**EXERCISE OBJECTIVE**
In the entries below, count the lines holding "registers". Reply with the number only.
++++++++
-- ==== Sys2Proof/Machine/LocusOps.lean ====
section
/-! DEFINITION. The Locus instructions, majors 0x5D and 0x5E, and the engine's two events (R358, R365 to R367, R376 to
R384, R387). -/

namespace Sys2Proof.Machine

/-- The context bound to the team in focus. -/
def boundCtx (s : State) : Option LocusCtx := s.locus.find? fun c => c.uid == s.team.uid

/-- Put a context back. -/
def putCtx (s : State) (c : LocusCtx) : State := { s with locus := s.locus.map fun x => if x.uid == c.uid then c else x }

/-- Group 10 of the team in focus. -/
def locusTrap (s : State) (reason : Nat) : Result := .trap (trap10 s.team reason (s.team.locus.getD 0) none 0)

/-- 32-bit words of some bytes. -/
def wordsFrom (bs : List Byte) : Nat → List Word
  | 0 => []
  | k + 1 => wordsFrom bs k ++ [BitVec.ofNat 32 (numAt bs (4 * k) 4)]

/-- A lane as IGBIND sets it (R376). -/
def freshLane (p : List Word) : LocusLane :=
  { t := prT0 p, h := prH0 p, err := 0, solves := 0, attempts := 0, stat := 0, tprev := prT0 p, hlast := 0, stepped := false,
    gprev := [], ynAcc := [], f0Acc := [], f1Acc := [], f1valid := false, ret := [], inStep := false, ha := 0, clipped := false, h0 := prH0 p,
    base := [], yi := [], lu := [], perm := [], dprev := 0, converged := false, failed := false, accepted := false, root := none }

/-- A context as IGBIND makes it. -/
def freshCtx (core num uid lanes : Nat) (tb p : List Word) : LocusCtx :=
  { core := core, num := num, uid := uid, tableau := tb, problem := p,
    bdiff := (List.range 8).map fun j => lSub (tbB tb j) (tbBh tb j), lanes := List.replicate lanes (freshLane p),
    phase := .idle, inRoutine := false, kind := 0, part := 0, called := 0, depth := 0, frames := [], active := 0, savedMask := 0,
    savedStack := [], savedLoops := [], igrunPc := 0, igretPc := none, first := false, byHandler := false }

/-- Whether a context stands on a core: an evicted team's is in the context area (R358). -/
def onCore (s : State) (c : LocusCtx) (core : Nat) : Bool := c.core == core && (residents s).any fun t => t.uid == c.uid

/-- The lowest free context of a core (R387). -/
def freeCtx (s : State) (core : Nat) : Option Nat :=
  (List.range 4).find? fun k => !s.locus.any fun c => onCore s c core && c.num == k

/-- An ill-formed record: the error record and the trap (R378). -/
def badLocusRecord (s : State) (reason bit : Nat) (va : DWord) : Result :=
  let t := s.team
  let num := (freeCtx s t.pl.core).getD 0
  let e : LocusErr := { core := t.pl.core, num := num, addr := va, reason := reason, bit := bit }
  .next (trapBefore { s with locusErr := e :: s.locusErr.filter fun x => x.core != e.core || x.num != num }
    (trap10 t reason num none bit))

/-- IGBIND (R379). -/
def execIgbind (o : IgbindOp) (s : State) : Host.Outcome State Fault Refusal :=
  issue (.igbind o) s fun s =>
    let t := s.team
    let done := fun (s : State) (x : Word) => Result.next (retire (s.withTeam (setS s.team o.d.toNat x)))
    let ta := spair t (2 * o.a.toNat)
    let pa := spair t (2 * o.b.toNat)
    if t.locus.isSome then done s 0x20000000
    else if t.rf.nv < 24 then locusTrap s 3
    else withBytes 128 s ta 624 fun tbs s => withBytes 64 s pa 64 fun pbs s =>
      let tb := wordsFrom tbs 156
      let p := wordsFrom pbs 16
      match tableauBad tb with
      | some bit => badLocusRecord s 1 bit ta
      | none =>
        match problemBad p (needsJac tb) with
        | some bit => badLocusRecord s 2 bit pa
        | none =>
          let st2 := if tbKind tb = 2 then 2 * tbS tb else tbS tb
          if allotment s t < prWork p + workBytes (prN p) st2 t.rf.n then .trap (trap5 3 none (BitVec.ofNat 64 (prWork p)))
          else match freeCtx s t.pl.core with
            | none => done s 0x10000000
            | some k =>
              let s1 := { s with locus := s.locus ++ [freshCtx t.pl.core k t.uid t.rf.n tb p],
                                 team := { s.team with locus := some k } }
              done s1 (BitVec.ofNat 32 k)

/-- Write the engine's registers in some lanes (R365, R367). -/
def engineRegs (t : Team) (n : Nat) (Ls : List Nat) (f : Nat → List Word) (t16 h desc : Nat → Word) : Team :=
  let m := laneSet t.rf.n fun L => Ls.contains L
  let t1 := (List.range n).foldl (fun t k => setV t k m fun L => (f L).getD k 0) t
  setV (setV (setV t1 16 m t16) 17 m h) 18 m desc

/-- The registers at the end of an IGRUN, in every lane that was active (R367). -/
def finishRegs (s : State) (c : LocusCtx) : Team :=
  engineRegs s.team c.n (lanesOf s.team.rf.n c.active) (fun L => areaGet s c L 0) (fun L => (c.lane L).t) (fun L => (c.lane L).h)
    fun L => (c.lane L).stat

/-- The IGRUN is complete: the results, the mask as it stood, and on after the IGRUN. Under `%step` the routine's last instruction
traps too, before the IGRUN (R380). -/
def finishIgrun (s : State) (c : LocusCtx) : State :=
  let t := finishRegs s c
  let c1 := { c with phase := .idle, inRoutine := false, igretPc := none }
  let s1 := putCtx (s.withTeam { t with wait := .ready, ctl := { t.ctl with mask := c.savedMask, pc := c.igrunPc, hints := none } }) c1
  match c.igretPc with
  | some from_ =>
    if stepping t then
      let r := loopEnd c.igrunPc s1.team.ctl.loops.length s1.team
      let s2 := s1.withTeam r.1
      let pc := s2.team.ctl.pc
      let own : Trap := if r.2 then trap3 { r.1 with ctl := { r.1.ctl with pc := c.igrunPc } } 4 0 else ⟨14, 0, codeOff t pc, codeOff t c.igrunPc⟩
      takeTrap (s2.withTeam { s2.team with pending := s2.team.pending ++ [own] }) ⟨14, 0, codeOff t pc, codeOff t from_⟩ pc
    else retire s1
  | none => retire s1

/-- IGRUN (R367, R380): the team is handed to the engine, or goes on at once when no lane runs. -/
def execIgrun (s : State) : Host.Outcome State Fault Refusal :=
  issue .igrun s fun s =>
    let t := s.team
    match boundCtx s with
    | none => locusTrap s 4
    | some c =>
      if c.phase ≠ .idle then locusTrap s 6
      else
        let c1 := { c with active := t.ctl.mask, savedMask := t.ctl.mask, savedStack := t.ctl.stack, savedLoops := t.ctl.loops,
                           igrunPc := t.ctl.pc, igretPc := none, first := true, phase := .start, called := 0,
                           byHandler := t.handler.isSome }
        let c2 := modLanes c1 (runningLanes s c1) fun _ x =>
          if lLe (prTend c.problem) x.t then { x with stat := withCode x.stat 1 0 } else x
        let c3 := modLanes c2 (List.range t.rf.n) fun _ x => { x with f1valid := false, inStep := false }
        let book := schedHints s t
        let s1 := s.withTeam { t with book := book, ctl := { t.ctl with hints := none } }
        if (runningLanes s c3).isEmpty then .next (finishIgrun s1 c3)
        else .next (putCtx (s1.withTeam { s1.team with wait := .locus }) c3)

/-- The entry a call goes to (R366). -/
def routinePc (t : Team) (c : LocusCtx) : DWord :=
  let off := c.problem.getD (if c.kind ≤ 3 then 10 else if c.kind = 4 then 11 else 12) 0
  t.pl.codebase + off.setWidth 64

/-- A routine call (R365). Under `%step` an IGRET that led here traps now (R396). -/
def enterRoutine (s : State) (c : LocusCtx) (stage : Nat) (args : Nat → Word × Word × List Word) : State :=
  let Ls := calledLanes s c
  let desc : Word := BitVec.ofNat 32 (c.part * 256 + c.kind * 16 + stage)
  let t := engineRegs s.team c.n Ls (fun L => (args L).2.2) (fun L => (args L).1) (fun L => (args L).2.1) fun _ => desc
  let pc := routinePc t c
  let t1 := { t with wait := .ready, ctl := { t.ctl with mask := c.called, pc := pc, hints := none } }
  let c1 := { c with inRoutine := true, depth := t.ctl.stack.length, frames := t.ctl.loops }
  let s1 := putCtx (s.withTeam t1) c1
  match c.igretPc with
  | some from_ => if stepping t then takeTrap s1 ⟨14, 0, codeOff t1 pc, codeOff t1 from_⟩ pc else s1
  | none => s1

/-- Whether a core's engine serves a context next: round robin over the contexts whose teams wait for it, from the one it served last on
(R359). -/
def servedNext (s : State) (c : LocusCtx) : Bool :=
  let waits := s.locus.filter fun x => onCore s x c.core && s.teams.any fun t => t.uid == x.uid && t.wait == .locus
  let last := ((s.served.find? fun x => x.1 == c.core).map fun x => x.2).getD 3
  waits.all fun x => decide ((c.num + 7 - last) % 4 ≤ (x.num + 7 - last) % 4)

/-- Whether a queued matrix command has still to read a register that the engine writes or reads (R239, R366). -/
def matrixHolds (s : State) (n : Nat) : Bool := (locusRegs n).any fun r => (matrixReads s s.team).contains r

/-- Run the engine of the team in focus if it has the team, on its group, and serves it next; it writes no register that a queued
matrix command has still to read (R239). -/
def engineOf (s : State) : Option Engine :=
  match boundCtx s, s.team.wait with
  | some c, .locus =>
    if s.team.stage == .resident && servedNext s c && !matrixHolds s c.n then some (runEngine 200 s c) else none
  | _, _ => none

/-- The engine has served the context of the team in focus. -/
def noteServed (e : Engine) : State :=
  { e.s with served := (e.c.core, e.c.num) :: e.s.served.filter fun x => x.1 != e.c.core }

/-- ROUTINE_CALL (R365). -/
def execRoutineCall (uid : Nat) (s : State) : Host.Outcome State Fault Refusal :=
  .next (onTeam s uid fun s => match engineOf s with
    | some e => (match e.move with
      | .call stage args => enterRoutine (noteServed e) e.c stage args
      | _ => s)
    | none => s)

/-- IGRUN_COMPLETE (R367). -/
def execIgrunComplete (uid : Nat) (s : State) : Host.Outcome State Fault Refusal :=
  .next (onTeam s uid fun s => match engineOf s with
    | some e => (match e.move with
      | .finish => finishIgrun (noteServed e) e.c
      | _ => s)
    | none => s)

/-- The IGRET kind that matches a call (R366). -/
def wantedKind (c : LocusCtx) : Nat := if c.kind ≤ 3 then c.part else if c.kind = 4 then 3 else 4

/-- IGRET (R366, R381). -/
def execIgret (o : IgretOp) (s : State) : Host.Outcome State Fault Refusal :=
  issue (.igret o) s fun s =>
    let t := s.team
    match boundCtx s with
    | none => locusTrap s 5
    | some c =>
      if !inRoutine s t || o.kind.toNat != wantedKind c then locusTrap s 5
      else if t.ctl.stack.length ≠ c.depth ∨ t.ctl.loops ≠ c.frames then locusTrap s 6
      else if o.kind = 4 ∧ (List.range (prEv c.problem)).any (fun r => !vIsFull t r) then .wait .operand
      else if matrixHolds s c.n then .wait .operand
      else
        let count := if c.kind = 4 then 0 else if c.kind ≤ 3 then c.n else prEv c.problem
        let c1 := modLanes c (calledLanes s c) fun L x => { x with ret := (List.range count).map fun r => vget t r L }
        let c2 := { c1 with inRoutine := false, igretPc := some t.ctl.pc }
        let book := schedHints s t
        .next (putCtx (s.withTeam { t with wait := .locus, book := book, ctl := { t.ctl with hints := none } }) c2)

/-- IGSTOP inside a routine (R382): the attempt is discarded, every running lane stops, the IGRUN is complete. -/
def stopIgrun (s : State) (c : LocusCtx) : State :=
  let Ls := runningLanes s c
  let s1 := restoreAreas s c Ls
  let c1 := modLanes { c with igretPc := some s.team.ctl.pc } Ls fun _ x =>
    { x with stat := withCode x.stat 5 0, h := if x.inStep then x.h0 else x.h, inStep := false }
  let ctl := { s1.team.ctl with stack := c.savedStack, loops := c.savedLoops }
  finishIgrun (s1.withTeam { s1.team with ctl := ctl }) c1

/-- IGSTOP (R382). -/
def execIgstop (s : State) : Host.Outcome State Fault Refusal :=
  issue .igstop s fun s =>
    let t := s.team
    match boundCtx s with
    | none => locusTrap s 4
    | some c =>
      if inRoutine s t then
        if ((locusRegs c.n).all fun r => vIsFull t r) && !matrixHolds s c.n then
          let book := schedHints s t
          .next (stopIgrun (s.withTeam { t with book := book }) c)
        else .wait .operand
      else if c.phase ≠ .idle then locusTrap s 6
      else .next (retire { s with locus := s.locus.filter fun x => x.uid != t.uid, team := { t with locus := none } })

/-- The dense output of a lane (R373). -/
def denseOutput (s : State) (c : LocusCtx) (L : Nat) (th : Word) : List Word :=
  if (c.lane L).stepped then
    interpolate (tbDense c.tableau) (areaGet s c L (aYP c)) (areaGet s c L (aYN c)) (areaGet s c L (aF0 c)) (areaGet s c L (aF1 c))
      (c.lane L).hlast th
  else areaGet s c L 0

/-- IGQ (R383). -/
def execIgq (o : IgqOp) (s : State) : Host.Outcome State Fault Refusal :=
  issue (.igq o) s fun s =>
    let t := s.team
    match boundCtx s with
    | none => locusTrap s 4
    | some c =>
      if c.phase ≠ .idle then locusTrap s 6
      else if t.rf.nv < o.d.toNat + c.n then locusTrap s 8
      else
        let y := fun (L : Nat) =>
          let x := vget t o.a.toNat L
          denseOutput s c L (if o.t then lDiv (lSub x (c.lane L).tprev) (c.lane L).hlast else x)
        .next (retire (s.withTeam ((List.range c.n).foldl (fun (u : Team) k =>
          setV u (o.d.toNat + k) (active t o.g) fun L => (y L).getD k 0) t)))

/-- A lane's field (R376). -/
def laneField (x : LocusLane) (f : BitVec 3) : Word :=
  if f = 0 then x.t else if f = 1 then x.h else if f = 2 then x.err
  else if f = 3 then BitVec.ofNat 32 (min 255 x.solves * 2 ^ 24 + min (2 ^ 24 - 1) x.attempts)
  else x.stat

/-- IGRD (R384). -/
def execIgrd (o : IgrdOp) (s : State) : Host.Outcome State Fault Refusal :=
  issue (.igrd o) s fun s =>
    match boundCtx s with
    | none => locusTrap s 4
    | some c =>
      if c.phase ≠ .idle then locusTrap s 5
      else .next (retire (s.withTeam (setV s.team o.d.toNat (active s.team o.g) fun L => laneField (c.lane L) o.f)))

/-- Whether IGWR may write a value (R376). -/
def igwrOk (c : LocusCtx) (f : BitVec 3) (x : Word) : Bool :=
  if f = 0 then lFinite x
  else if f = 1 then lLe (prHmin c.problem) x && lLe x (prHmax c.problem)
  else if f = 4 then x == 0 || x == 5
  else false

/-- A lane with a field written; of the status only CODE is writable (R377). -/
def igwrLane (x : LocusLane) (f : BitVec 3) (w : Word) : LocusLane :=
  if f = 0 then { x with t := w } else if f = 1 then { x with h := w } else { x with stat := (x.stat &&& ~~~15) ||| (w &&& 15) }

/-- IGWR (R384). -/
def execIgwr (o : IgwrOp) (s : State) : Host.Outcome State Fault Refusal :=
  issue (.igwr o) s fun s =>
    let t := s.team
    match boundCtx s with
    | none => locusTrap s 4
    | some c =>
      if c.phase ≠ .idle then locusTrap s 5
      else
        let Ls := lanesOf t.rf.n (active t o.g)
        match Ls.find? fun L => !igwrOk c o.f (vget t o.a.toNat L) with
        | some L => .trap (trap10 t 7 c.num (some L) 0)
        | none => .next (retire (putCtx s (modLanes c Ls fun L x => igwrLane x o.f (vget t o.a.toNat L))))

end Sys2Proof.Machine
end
++++++++
**FINISHED EXERCISE**
2